Performance-wise, according to some tests I’ve carried out, the new version is faster with big tar files than the old one, but it’s the other way around with small archives (which I find less important).
This file contains hidden or bidirectional Unicode text that may be interpreted or compiled differently than what appears below. To review, open the file in an editor that reveals hidden Unicode characters.
Learn more about bidirectional Unicode characters
7 thoughts on “tarsum-0.2 – A read-only version of tarsum”
Hi.
Tried out your program using Ubuntu 9.04, but I encountered two problems.
First, in the last line of main() you called tarsum() with 4 parameters while tarsum() is defined to accept only 3 parameters. Python is aborting the program because of this. I’m not a python programmer, but when I took out the 4th parameters, the program now runs.
Then I tried to use the program on a 21GB bzipped tarball that contains a 100GB file. While the program runs, it runs for less than 1 second. It also prints out a checksum that is different. The file is ok when tested using “bzip2 -t”.
After some research, I changed the filemode from “r:*” to “r|*” to use stream IO. After this change, “tarsum-0.2 file.tar.bz2” now aborts, but “bunzip2 -c file.tar.bz2 | tarsum-0.2” now seems to work.

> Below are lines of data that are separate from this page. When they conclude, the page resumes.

-- ==== Sys2Proof/Machine/HostRows.lean ====
section
/-! DEFINITION. PCIe, the shared window, pegs, the snap port and doorbells (08, 09): the meaning of each row. -/

namespace Sys2Proof.Machine

/-- PCIE_CONFIG_REQUEST (R214). -/
def execPcieConfigRequest (fn : Fin 9) (q : ConfigReq) (s : State) : Host.Outcome State Fault Refusal :=
  runReady rPCIE s fun s => s.configRequest fn.val q

/-- BAR0_WRITE (R216). -/
def execBar0Write (fn : Fin 9) (ofs : BitVec 23) (s : State) : Host.Outcome State Fault Refusal :=
  runClk s fun s => s.memRequest fn.val false fun s => s.bar0Write fn.val ofs.toNat

/-- BAR2_BAD_ACCESS (R217). -/
def execBar2BadAccess (read : Bool) (s : State) : Host.Outcome State Fault Refusal := runReady rPCIE s fun s => s.bar2Bad read

/-- WINDOW_READ (R223). -/
def execWindowRead (n : Fin 8) (ofs : BitVec 28) (len : Fin 4097) (s : State) : Host.Outcome State Fault Refusal :=
  runIf (1 ≤ len.val ∧ ofs.toNat + len.val ≤ 2 ^ 28) s fun s => if s.stands && s.ready rMBX then s
    else s.memRequest n.val true fun s => s.windowRead n.val ofs.toNat len.val

/-- WINDOW_WRITE (R224). -/
def execWindowWrite (n : Fin 8) (ofs : BitVec 28) (l : List (BitVec 8)) (s : State) : Host.Outcome State Fault Refusal :=
  runIf (1 ≤ l.length ∧ ofs.toNat + l.length ≤ 2 ^ 28) s fun s => if s.stands && s.ready rMBX then s
    else s.memRequest n.val false fun s => s.windowWrite n.val ofs.toNat l

/-- WINDOW_READ_TIMEOUT (R225). -/
def execWindowReadTimeout (n : Fin 8) (s : State) : Host.Outcome State Fault Refusal :=
  runClk s fun s => s.windowTimeout n.val

/-- HOST_PEG_REQUEST (R226). -/
def execHostPegRequest (n : Fin 8) (w : BitVec 32) (s : State) : Host.Outcome State Fault Refusal :=
  runReady rMBX s fun s => s.memRequest n.val false fun s => s.hostWrite n.val 0x2400 w

/-- DEVICE_PEG_REQUEST (R226). -/
def execDevicePegRequest (n : Fin 8) (w : BitVec 32) (s : State) : Host.Outcome State Fault Refusal :=
  runClk s fun s => s.deviceRequest n.val w

/-- PEG_HQ_READ (R230). -/
def execPegHqRead (n : Fin 8) (s : State) : Host.Outcome State Fault Refusal := runClk s fun s => s.memRequest n.val true fun s => s.bar2Out n.val 0x2408

/-- PEG_DQ_READ (R230). -/
def execPegDqRead (n : Fin 8) (s : State) : Host.Outcome State Fault Refusal := runClk s fun s => s.dqOut n.val

/-- PCI_RAISE (R219). -/
def execPciRaise (n : Fin 8) (w : BitVec 32) (s : State) : Host.Outcome State Fault Refusal :=
  runClk s fun s => s.raise n.val w

/-- VF_FUNCTION_LEVEL_RESET (R220). -/
def execVfFunctionLevelReset (n : Fin 8) (s : State) : Host.Outcome State Fault Refusal :=
  runClk s fun s => s.vfReset n.val

/-- PF_FUNCTION_LEVEL_RESET (R221). -/
def execPfFunctionLevelReset (s : State) : Host.Outcome State Fault Refusal := runClk s fun s => s.pfReset

/-- PCIE_HOT_RESET (R221). -/
def execPcieHotReset (s : State) : Host.Outcome State Fault Refusal := runClk s fun s => s.hotReset

/-- SNAP_TIME_LATCH (R237). -/
def execSnapTimeLatch (s : State) : Host.Outcome State Fault Refusal := run s fun s => s.snapRead 0x10

/-- SNAP_POSITION_LATCH (R238). -/
def execSnapPositionLatch (s : State) : Host.Outcome State Fault Refusal := run s fun s => s.snapRead 0x20

/-- SNAP_DOORBELL (R239). -/
def execSnapDoorbell (b : Fin 8) (s : State) : Host.Outcome State Fault Refusal :=
  runReady rMBX s fun s => s.snapWrite (0x1000 + b.val)

/-- SNAP_WRITE_IGNORED (R234). -/
def execSnapWriteIgnored (w : BitVec 16) (s : State) : Host.Outcome State Fault Refusal :=
  runIf (¬ (0x1000 ≤ w.toNat ∧ w.toNat < 0x1008)) s fun s => s.snapWrite w.toNat

/-- DOORBELL_RING (R248). -/
def execDoorbellRing (ring : Fin 9) (byHost : Bool) (s : State) : Host.Outcome State Fault Refusal :=
  runIf (byHost = true ∨ (1 ≤ ring.val ∧ ring.val ≤ 7)) s fun s => if s.stands && s.ready rMBX then s
    else if byHost then s.memRequest ring.val false fun s => s.hostWrite ring.val 0x1818 0 else s.ringWrite ring.val 0x1818 false 0

/-- PCIE_LINK_UP (R457). -/
def execPcieLinkUp (s : State) (gen : Fin 4 := 3) (width : Fin 3 := 2) : Host.Outcome State Fault Refusal :=
  runClk s fun s => s.pcieLinkUp gen.val width.val

end Sys2Proof.Machine
end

@Mike: Thanks for pointing out the tarsum() signature error. I guess when I’ve cleaned the script before the release I’ve missed that I’ve also change the signature.

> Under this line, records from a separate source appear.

-- ==== Sys2Proof/Machine/UnitCommands.lean ====
section
/-! DEFINITION. Audio, odometry, PWM, plumb, network and junction commands (10): the meaning of each row. -/

namespace Sys2Proof.Machine

/-- AUD_TDM_CFG (R347). -/
def execAudTdmCfg (m : Mail) (s : State) : Host.Outcome State Fault Refusal :=
  runIfClk m.wellFormed s fun s => s.mail 0x0600 m

/-- AUD_ROUTE (R343). -/
def execAudRoute (m : Mail) (s : State) : Host.Outcome State Fault Refusal :=
  runIfClk m.wellFormed s fun s => s.mail 0x0601 m

/-- AUD_DELAY (R357). -/
def execAudDelay (m : Mail) (s : State) : Host.Outcome State Fault Refusal :=
  runIfClk m.wellFormed s fun s => s.mail 0x0602 m

/-- ODO_AXLE_CFG (R362). -/
def execOdoAxleCfg (m : Mail) (s : State) : Host.Outcome State Fault Refusal :=
  runIfClk m.wellFormed s fun s => s.mail 0x0700 m

/-- ODO_EVENT_ARM (R378). -/
def execOdoEventArm (m : Mail) (s : State) : Host.Outcome State Fault Refusal :=
  runIfClk m.wellFormed s fun s => s.mail 0x0701 m

/-- ODO_EVENT_DISARM (R378). -/
def execOdoEventDisarm (m : Mail) (s : State) : Host.Outcome State Fault Refusal :=
  runIfClk m.wellFormed s fun s => s.mail 0x0702 m

/-- ODO_SET_POS (R366). -/
def execOdoSetPos (m : Mail) (s : State) : Host.Outcome State Fault Refusal :=
  runIfClk m.wellFormed s fun s => s.mail 0x0703 m

/-- ODO_STATUS (R279). -/
def execOdoStatus (m : Mail) (s : State) : Host.Outcome State Fault Refusal :=
  runIfClk m.wellFormed s fun s => s.mail 0x0704 m

/-- PWM_CFG (R383). -/
def execPwmCfg (m : Mail) (s : State) : Host.Outcome State Fault Refusal :=
  runIfClk m.wellFormed s fun s => s.mail 0x0800 m

/-- PWM_LIMIT (R390). -/
def execPwmLimit (m : Mail) (s : State) : Host.Outcome State Fault Refusal :=
  runIfClk m.wellFormed s fun s => s.mail 0x0801 m

/-- PWM_FAULT_CLEAR (R391). -/
def execPwmFaultClear (m : Mail) (s : State) : Host.Outcome State Fault Refusal :=
  runIfClk m.wellFormed s fun s => s.mail 0x0802 m

/-- PLB_REF_CFG (R395). -/
def execPlbRefCfg (m : Mail) (s : State) : Host.Outcome State Fault Refusal :=
  runIfClk m.wellFormed s fun s => s.mail 0x0900 m

/-- PLB_SELECT (R399). -/
def execPlbSelect (m : Mail) (s : State) : Host.Outcome State Fault Refusal :=
  runIfClk m.wellFormed s fun s => s.mail 0x0901 m

/-- PLB_SLOPE (R405). -/
def execPlbSlope (m : Mail) (s : State) : Host.Outcome State Fault Refusal :=
  runIfClk m.wellFormed s fun s => s.mail 0x0902 m

/-- PLB_SET_TIME (R408). -/
def execPlbSetTime (m : Mail) (s : State) : Host.Outcome State Fault Refusal :=
  runIfClk m.wellFormed s fun s => s.mail 0x0903 m

/-- PLB_STATUS (R280). -/
def execPlbStatus (m : Mail) (s : State) : Host.Outcome State Fault Refusal :=
  runIfClk m.wellFormed s fun s => s.mail 0x0904 m

/-- NET_PORT_CFG (R415). -/
def execNetPortCfg (m : Mail) (s : State) : Host.Outcome State Fault Refusal :=
  runIfClk m.wellFormed s fun s => s.mail 0x0A00 m

/-- NET_QUEUE_CFG (R416). -/
def execNetQueueCfg (m : Mail) (s : State) : Host.Outcome State Fault Refusal :=
  runIfClk m.wellFormed s fun s => s.mail 0x0A01 m

/-- NET_TRDP_TX (R427). -/
def execNetTrdpTx (m : Mail) (s : State) : Host.Outcome State Fault Refusal :=
  runIfClk m.wellFormed s fun s => s.mail 0x0A02 m

/-- NET_TRDP_FILTER (R428). -/
def execNetTrdpFilter (m : Mail) (s : State) : Host.Outcome State Fault Refusal :=
  runIfClk m.wellFormed s fun s => s.mail 0x0A03 m

/-- NET_MACSEC_SA (R431). -/
def execNetMacsecSa (m : Mail) (s : State) : Host.Outcome State Fault Refusal :=
  runIfClk m.wellFormed s fun s => s.mail 0x0A04 m

/-- JNC_CFG (R280). -/
def execJncCfg (m : Mail) (s : State) : Host.Outcome State Fault Refusal :=
  runIfClk m.wellFormed s fun s => s.mail 0x0B00 m

/-- JNC_DISCOVER (R437). -/
def execJncDiscover (m : Mail) (s : State) : Host.Outcome State Fault Refusal :=
  runIfClk m.wellFormed s fun s => s.mail 0x0B01 m

/-- JNC_STATUS (R441). -/
def execJncStatus (m : Mail) (s : State) : Host.Outcome State Fault Refusal :=
  runIfClk m.wellFormed s fun s => s.mail 0x0B02 m

end Sys2Proof.Machine
end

I admit that I’ve never tested the script with such a big file like you did. What suprised me that setting the filemode to r|* slowed the script a bit (at least for my ~300MMB tar), I assumed that giving up random access, should make things faster, but it didn’t
Anyway I’ve fixed both issues. Thanks again.

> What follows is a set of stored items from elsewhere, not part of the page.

-- ==== Sys2Proof/Machine/Dispatch.lean ====
section
/-! DEFINITION. Every command's meaning, by its constructor. -/

namespace Sys2Proof.Machine
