/-- Illuminator and heater drivers (R381 to R383, R385 to R387, R389, R390, R392): an enabled free-running channel starts its period with what its
registers hold and its two switches never overlap nor come closer than DEAD; strobes that cannot start a period are queued or dropped and counted;
a bootstrap refresh, a fault input and the limiter act on the switches they must; the trips are reported once. -/
def Obligations.Drivers : Prop :=
  ∀ (s : State) (c : Fin 12), s.Sealed →
  let p := s.pch c
  let g := s.pwmRegs c
  let u := max p.from_ s.cycleUnit
  let others := fun (t : State) => ∀ d, d < 12 → d ≠ c.val → t.pch d = s.pch d
  (s.stands = false →
    (s.ready rPWM = true → p.frozen = none → s.pwmForced c = false → p.run = false → g.en = true → g.sync = 0 → p.from_ ≤ s.unit → ∃ t, exec (.pwmPeriodStart c) s = .next t ∧
      (t.pch c).run = true ∧ (t.pch c).cfg = g ∧ (t.pch c).start = u ∧ ((t.pch c).h0 < (t.pch c).h1 → (t.pch c).h1 = g.duty) ∧
      ((t.pch c).h0 < (t.pch c).h1 → (t.pch c).l0 < (t.pch c).l1 → (t.pch c).h1 + g.dead ≤ (t.pch c).l0) ∧ ((t.pch c).l0 < (t.pch c).l1 → (t.pch c).l1 = g.period) ∧
      t.out = s.atBalls ((if (t.pch c).h0 < (t.pch c).h1 then [.pulse "PWM_H" c (u + (t.pch c).h0) (u + (t.pch c).h1)] else []) ++
        (if (t.pch c).l0 < (t.pch c).l1 then [.pulse "PWM_L" c (u + (t.pch c).l0) (u + (t.pch c).l1)] else [])) ∧
      others t ∧ t.regs = s.regs ∧ s.MemKept t) ∧
    (s.ready rPWM = true → p.frozen = none → s.pwmForced c = false → p.run = false → g.en = false → ∃ t, exec (.pwmPeriodStart c) s = .next t ∧
      t.pch c = { p with cfg := g, due := [] } ∧ t.bit (Fd.PWM_STAT_QUEUED c) = false ∧ others t ∧ t.out = [] ∧ s.RegsBut t [Reg.PWM_STAT c]) ∧
    (p.run = false → g.en = true → g.sync = 0 → s.unit < p.from_ → exec (.pwmPeriodStart c) s = .next s.clean) ∧
    (s.ready rPWM = false ∨ p.frozen ≠ none ∨ s.pwmForced c = true ∨ p.run = true ∧ s.pwmPos c < p.cfg.period → exec (.pwmPeriodStart c) s = .next s.clean) ∧
    (s.strobeDue c = false → exec (.pwmStrobe c) s = .next s.clean) ∧
    (let Strobed := fun (f : Fld) (queued : Bool) => ∃ t, exec (.pwmStrobe c) s = .next t ∧ s.Counts t f ∧ t.bit (Fd.PWM_STAT_QUEUED c) = queued ∧
        (if (s.pwmNow c).sync = 1 then (t.pch c).due = p.due.drop 1 else (t.pch c).due = p.due ∧ t.strobeDue c = false) ∧ t.out = [] ∧ others t ∧ s.RegsBut t [Reg.PWM_STAT c] ∧ s.MemKept t;
      s.strobeDue c = true → p.frozen = none →
        (s.pwmForced c = true → Strobed (Fd.PWM_STAT_DROPPED c) (s.bit (Fd.PWM_STAT_QUEUED c))) ∧
        (s.pwmForced c = false → p.run = true → s.pwmPos c < p.cfg.period →
          if s.bit (Fd.PWM_STAT_QUEUED c) then Strobed (Fd.PWM_STAT_DROPPED c) true else Strobed (Fd.PWM_STAT_DELAYED c) true)) ∧
    (let at_ := s.pwmPos c
      let from_ := p.highFrom at_
      let held := at_ - from_ + if from_ = 0 then p.hCarry else 0
      let pw := p.cfg.bootPw * 32
      let again := at_ + 2 * p.cfg.dead + pw
      let due := p.frozen = none ∧ (s.pwmOn c).1 = true ∧ p.cfg.bootHold ≠ 0 ∧ p.cfg.bootHold * 12800 ≤ held
      (due → ∃ t, exec (.pwmBootstrapRefresh c) s = .next t ∧ (t.pch c).refresh = some ⟨at_, p.cfg.dead, pw⟩ ∧ others t ∧ t.regs = s.regs ∧
        t.out = s.atBalls ([.level "PWM_H" c ((t.pwmOn c).1 != p.cfg.inv), .level "PWM_L" c ((t.pwmOn c).2 != p.cfg.inv)] ++
          (if again < p.h1 then [.pulse "PWM_H" c (p.start + again) (p.start + p.h1)] else []) ++
          (if max p.l0 at_ < p.l1 then [.pulse "PWM_L" c (p.start + max p.l0 at_) (p.start + p.l1)] else []) ++
          (if 0 < pw then [.pulse "PWM_L" c (p.start + at_ + p.cfg.dead) (p.start + at_ + p.cfg.dead + pw)] else [])) ∧
        (0 < 2 * p.cfg.dead + pw → (t.pwmOn c).1 = false) ∧ (0 < p.cfg.dead → (t.pwmOn c).2 = decide (p.l0 ≤ at_ ∧ at_ < p.l1))) ∧
      (¬due → exec (.pwmBootstrapRefresh c) s = .next s.clean)) ∧
    (s.pwm.tripMask = 0 → exec .pwmTripReport s = .next s.clean) ∧
    (s.pwm.tripMask ≠ 0 → ∃ t, exec .pwmTripReport s = .next t ∧ t.pwm = { s.pwm with tripMask := 0, tripCause := 0 } ∧ t.regs = s.regs ∧ s.MemKept t ∧
      ∀ r, r = 0 ∨ r = 8 → s.Posts t r 0x0380 0 s.fig.measure (natLe 2 s.pwm.tripMask ++ natLe 1 s.pwm.tripCause))) ∧
  (∀ k : Fin 2,
    let live : Fld := ⟨Reg.PWM_FLTSTAT, k, k⟩
    let seen : Fld := ⟨Reg.PWM_FLTSTAT, k + 2, k + 2⟩
    (∃ t, exec (.pwmFaultInput k false) s = .next t ∧ t.get live = 0 ∧ t.pwm = s.pwm ∧ s.RegsBut t [Reg.PWM_FLTSTAT] ∧ s.MemKept t) ∧
    (∃ t, exec (.pwmFaultInput k true) s = .next t ∧ t.get live = 1 ∧ t.get seen = 1 ∧ s.Counts t Fd.PWM_FLTSTAT_TRIPS ∧ s.MemKept t ∧
      (s.bit (Fd.PWM_CTL_ENABLE c) = true → t.bit (Fd.PWM_STAT_FAULT c) = true ∧ t.pwmOn c = (false, false) ∧
        if s.pwmForced c then t.pch c = p ∧ bitAt t.pwm.tripMask c = bitAt s.pwm.tripMask c
        else (t.pch c).run = false ∧ bitAt t.pwm.tripMask c = true ∧ t.bit (Fd.PWM_STAT_QUEUED c) = false) ∧
      (s.bit (Fd.PWM_CTL_ENABLE c) = false → p.run = false → t.pch c = p ∧ t.bit (Fd.PWM_STAT_FAULT c) = s.bit (Fd.PWM_STAT_FAULT c)))) ∧
  (∀ high, let trips := s.bit (Fd.PWM_LIM_ENABLE c) = true ∧ ∃ n, s.onFor c high = some n ∧ s.get (Fd.PWM_LIM_MAX_ON_US c) * 1000 < n
    (trips → ∃ t, exec (.pwmLimiterTrip c high) s = .next t ∧ t.bit (Fd.PWM_STAT_LIMIT c) = true ∧ (t.pch c).run = false ∧ t.pwmOn c = (false, false) ∧
      bitAt t.pwm.tripMask c = true ∧ bitAt t.pwm.tripCause 2 = true ∧ others t ∧ t.bit Fd.SYS_FLTSUM_PWM = true ∧
      s.RegsBut t [Reg.PWM_STAT c, Reg.SYS_FLTSUM] ∧ s.MemKept t) ∧
    (¬trips → exec (.pwmLimiterTrip c high) s = .next s.clean))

I had to do a workaround due to disk space limitations since I cannot extract my archives which contain extremely large log files so this is what I came up with …
IFS=”
”
for line in $(cat ${md5file})
do
md5=$(echo ${line}|awk ‘{print $1}’)
filename=$(echo ${line}|awk ‘{print $2}’)
md5archivefile=$(tar -zxOvf myfile.tgz ${filename} 2>/dev/null | md5sum – | awk ‘{print $1}’)
if [ ! “${md5archivefile}” == “${md5}” ]; then
echo “NOT OK: $filename,$md5,$md5archivefile”
else
echo “OK: $filename,$md5,$md5archivefile”
fi
done
Thanks for the great code! I’ve made a few changes, at
– add –pipe option, to copy input to output for use in shell pipelines
– add a ‘total’ sum of input tarfile.
Comments welcome! Still in progress 🙂
Hi,
Thanks for the script !
I have built a script that hashes the files in a directory and its subdirectories when run for the first time, then upon subsequent runs it will compute the new hash only for files whose size and/or last change time have changed, thus allowing me to update the hashes for really huge directories (several hundred gigabytes) in very little time.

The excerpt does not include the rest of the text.